→ **What to produce**
Could you copy out all the lines in the material below where the word "commits" occurs?

→ **Records provided**
/-! ### setSlot writes `key` only -/

@[simp] theorem setSlot_variant (n : Nat) (x : SlotSt) (s : State) : (setSlot n x s).variant = s.variant := rfl
@[simp] theorem setSlot_counters (n : Nat) (x : SlotSt) (s : State) : (setSlot n x s).counters = s.counters := rfl
@[simp] theorem setSlot_latches (n : Nat) (x : SlotSt) (s : State) : (setSlot n x s).latches = s.latches := rfl
@[simp] theorem setSlot_readOut (n : Nat) (x : SlotSt) (s : State) : (setSlot n x s).readOut = s.readOut := rfl
@[simp] theorem setSlot_cfg (n : Nat) (x : SlotSt) (s : State) : (setSlot n x s).cfg = s.cfg := rfl
@[simp] theorem setSlot_commits (n : Nat) (x : SlotSt) (s : State) : (setSlot n x s).commits = s.commits := rfl
@[simp] theorem setSlot_bankA (n : Nat) (x : SlotSt) (s : State) : (setSlot n x s).bankA = s.bankA := rfl
@[simp] theorem setSlot_bankB (n : Nat) (x : SlotSt) (s : State) : (setSlot n x s).bankB = s.bankB := rfl
@[simp] theorem setSlot_marker (n : Nat) (x : SlotSt) (s : State) : (setSlot n x s).marker = s.marker := rfl
@[simp] theorem setSlot_cycleNum (n : Nat) (x : SlotSt) (s : State) : (setSlot n x s).cycleNum = s.cycleNum := rfl
@[simp] theorem setSlot_cmd (n : Nat) (x : SlotSt) (s : State) : (setSlot n x s).cmd = s.cmd := rfl
@[simp] theorem setSlot_tim (n : Nat) (x : SlotSt) (s : State) : (setSlot n x s).tim = s.tim := rfl
@[simp] theorem setSlot_net (n : Nat) (x : SlotSt) (s : State) : (setSlot n x s).net = s.net := rfl
@[simp] theorem setSlot_swc (n : Nat) (x : SlotSt) (s : State) : (setSlot n x s).swc = s.swc := rfl
@[simp] theorem setSlot_svi (n : Nat) (x : SlotSt) (s : State) : (setSlot n x s).svi = s.svi := rfl
@[simp] theorem setSlot_flt (n : Nat) (x : SlotSt) (s : State) : (setSlot n x s).flt = s.flt := rfl
@[simp] theorem setSlot_sig (n : Nat) (x : SlotSt) (s : State) : (setSlot n x s).sig = s.sig := rfl
@[simp] theorem setSlot_grf (n : Nat) (x : SlotSt) (s : State) : (setSlot n x s).grf = s.grf := rfl
@[simp] theorem setSlot_plm (n : Nat) (x : SlotSt) (s : State) : (setSlot n x s).plm = s.plm := rfl
@[simp] theorem setSlot_lgc (n : Nat) (x : SlotSt) (s : State) : (setSlot n x s).lgc = s.lgc := rfl
@[simp] theorem setSlot_lop (n : Nat) (x : SlotSt) (s : State) : (setSlot n x s).lop = s.lop := rfl
@[simp] theorem setSlot_pair (n : Nat) (x : SlotSt) (s : State) : (setSlot n x s).pair = s.pair := rfl
@[simp] theorem setSlot_vfn (n : Nat) (x : SlotSt) (s : State) : (setSlot n x s).vfn = s.vfn := rfl
@[simp] theorem setSlot_evr (n : Nat) (x : SlotSt) (s : State) : (setSlot n x s).evr = s.evr := rfl
@[simp] theorem setSlot_bkd (n : Nat) (x : SlotSt) (s : State) : (setSlot n x s).bkd = s.bkd := rfl
@[simp] theorem setSlot_pwr (n : Nat) (x : SlotSt) (s : State) : (setSlot n x s).pwr = s.pwr := rfl
@[simp] theorem setSlot_hwi (n : Nat) (x : SlotSt) (s : State) : (setSlot n x s).hwi = s.hwi := rfl
@[simp] theorem setSlot_free (n : Nat) (x : SlotSt) (s : State) : (setSlot n x s).free = s.free := rfl
@[simp] theorem setSlot_pending (n : Nat) (x : SlotSt) (s : State) : (setSlot n x s).pending = s.pending := rfl

/-! ### bump writes `counters` only -/

@[simp] theorem bump_variant (c : Ctr) (s : State) : (bump c s).variant = s.variant := rfl
@[simp] theorem bump_latches (c : Ctr) (s : State) : (bump c s).latches = s.latches := rfl
@[simp] theorem bump_readOut (c : Ctr) (s : State) : (bump c s).readOut = s.readOut := rfl
@[simp] theorem bump_cfg (c : Ctr) (s : State) : (bump c s).cfg = s.cfg := rfl
@[simp] theorem bump_commits (c : Ctr) (s : State) : (bump c s).commits = s.commits := rfl
@[simp] theorem bump_bankA (c : Ctr) (s : State) : (bump c s).bankA = s.bankA := rfl
@[simp] theorem bump_bankB (c : Ctr) (s : State) : (bump c s).bankB = s.bankB := rfl
@[simp] theorem bump_marker (c : Ctr) (s : State) : (bump c s).marker = s.marker := rfl
@[simp] theorem bump_cycleNum (c : Ctr) (s : State) : (bump c s).cycleNum = s.cycleNum := rfl
@[simp] theorem bump_cmd (c : Ctr) (s : State) : (bump c s).cmd = s.cmd := rfl
@[simp] theorem bump_tim (c : Ctr) (s : State) : (bump c s).tim = s.tim := rfl
@[simp] theorem bump_net (c : Ctr) (s : State) : (bump c s).net = s.net := rfl
@[simp] theorem bump_swc (c : Ctr) (s : State) : (bump c s).swc = s.swc := rfl
@[simp] theorem bump_svi (c : Ctr) (s : State) : (bump c s).svi = s.svi := rfl
@[simp] theorem bump_flt (c : Ctr) (s : State) : (bump c s).flt = s.flt := rfl
@[simp] theorem bump_sig (c : Ctr) (s : State) : (bump c s).sig = s.sig := rfl
@[simp] theorem bump_grf (c : Ctr) (s : State) : (bump c s).grf = s.grf := rfl
@[simp] theorem bump_plm (c : Ctr) (s : State) : (bump c s).plm = s.plm := rfl
@[simp] theorem bump_lgc (c : Ctr) (s : State) : (bump c s).lgc = s.lgc := rfl
@[simp] theorem bump_lop (c : Ctr) (s : State) : (bump c s).lop = s.lop := rfl
@[simp] theorem bump_pair (c : Ctr) (s : State) : (bump c s).pair = s.pair := rfl
@[simp] theorem bump_vfn (c : Ctr) (s : State) : (bump c s).vfn = s.vfn := rfl
@[simp] theorem bump_evr (c : Ctr) (s : State) : (bump c s).evr = s.evr := rfl
@[simp] theorem bump_key (c : Ctr) (s : State) : (bump c s).key = s.key := rfl
@[simp] theorem bump_bkd (c : Ctr) (s : State) : (bump c s).bkd = s.bkd := rfl
@[simp] theorem bump_pwr (c : Ctr) (s : State) : (bump c s).pwr = s.pwr := rfl
@[simp] theorem bump_hwi (c : Ctr) (s : State) : (bump c s).hwi = s.hwi := rfl
@[simp] theorem bump_free (c : Ctr) (s : State) : (bump c s).free = s.free := rfl
@[simp] theorem bump_pending (c : Ctr) (s : State) : (bump c s).pending = s.pending := rfl

/-! ### bumpBy writes `counters` only -/

@[simp] theorem bumpBy_variant (c : Ctr) (n : Nat) (s : State) : (bumpBy c n s).variant = s.variant := rfl
@[simp] theorem bumpBy_latches (c : Ctr) (n : Nat) (s : State) : (bumpBy c n s).latches = s.latches := rfl
@[simp] theorem bumpBy_readOut (c : Ctr) (n : Nat) (s : State) : (bumpBy c n s).readOut = s.readOut := rfl
@[simp] theorem bumpBy_cfg (c : Ctr) (n : Nat) (s : State) : (bumpBy c n s).cfg = s.cfg := rfl
@[simp] theorem bumpBy_commits (c : Ctr) (n : Nat) (s : State) : (bumpBy c n s).commits = s.commits := rfl
@[simp] theorem bumpBy_bankA (c : Ctr) (n : Nat) (s : State) : (bumpBy c n s).bankA = s.bankA := rfl
@[simp] theorem bumpBy_bankB (c : Ctr) (n : Nat) (s : State) : (bumpBy c n s).bankB = s.bankB := rfl
@[simp] theorem bumpBy_marker (c : Ctr) (n : Nat) (s : State) : (bumpBy c n s).marker = s.marker := rfl
@[simp] theorem bumpBy_cycleNum (c : Ctr) (n : Nat) (s : State) : (bumpBy c n s).cycleNum = s.cycleNum := rfl
@[simp] theorem bumpBy_cmd (c : Ctr) (n : Nat) (s : State) : (bumpBy c n s).cmd = s.cmd := rfl
@[simp] theorem bumpBy_tim (c : Ctr) (n : Nat) (s : State) : (bumpBy c n s).tim = s.tim := rfl
@[simp] theorem bumpBy_net (c : Ctr) (n : Nat) (s : State) : (bumpBy c n s).net = s.net := rfl
@[simp] theorem bumpBy_swc (c : Ctr) (n : Nat) (s : State) : (bumpBy c n s).swc = s.swc := rfl
@[simp] theorem bumpBy_svi (c : Ctr) (n : Nat) (s : State) : (bumpBy c n s).svi = s.svi := rfl
@[simp] theorem bumpBy_flt (c : Ctr) (n : Nat) (s : State) : (bumpBy c n s).flt = s.flt := rfl
@[simp] theorem bumpBy_sig (c : Ctr) (n : Nat) (s : State) : (bumpBy c n s).sig = s.sig := rfl
@[simp] theorem bumpBy_grf (c : Ctr) (n : Nat) (s : State) : (bumpBy c n s).grf = s.grf := rfl
@[simp] theorem bumpBy_plm (c : Ctr) (n : Nat) (s : State) : (bumpBy c n s).plm = s.plm := rfl
@[simp] theorem bumpBy_lgc (c : Ctr) (n : Nat) (s : State) : (bumpBy c n s).lgc = s.lgc := rfl
@[simp] theorem bumpBy_lop (c : Ctr) (n : Nat) (s : State) : (bumpBy c n s).lop = s.lop := rfl
@[simp] theorem bumpBy_pair (c : Ctr) (n : Nat) (s : State) : (bumpBy c n s).pair = s.pair := rfl
@[simp] theorem bumpBy_vfn (c : Ctr) (n : Nat) (s : State) : (bumpBy c n s).vfn = s.vfn := rfl
@[simp] theorem bumpBy_evr (c : Ctr) (n : Nat) (s : State) : (bumpBy c n s).evr = s.evr := rfl
@[simp] theorem bumpBy_key (c : Ctr) (n : Nat) (s : State) : (bumpBy c n s).key = s.key := rfl
@[simp] theorem bumpBy_bkd (c : Ctr) (n : Nat) (s : State) : (bumpBy c n s).bkd = s.bkd := rfl
@[simp] theorem bumpBy_pwr (c : Ctr) (n : Nat) (s : State) : (bumpBy c n s).pwr = s.pwr := rfl
@[simp] theorem bumpBy_hwi (c : Ctr) (n : Nat) (s : State) : (bumpBy c n s).hwi = s.hwi := rfl
@[simp] theorem bumpBy_free (c : Ctr) (n : Nat) (s : State) : (bumpBy c n s).free = s.free := rfl
@[simp] theorem bumpBy_pending (c : Ctr) (n : Nat) (s : State) : (bumpBy c n s).pending = s.pending := rfl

→ **Result for this exercise**
@[simp] theorem setSlot_commits (n : Nat) (x : SlotSt) (s : State) : (setSlot n x s).commits = s.commits := rfl
@[simp] theorem bump_commits (c : Ctr) (s : State) : (bump c s).commits = s.commits := rfl
@[simp] theorem bumpBy_commits (c : Ctr) (n : Nat) (s : State) : (bumpBy c n s).commits = s.commits := rfl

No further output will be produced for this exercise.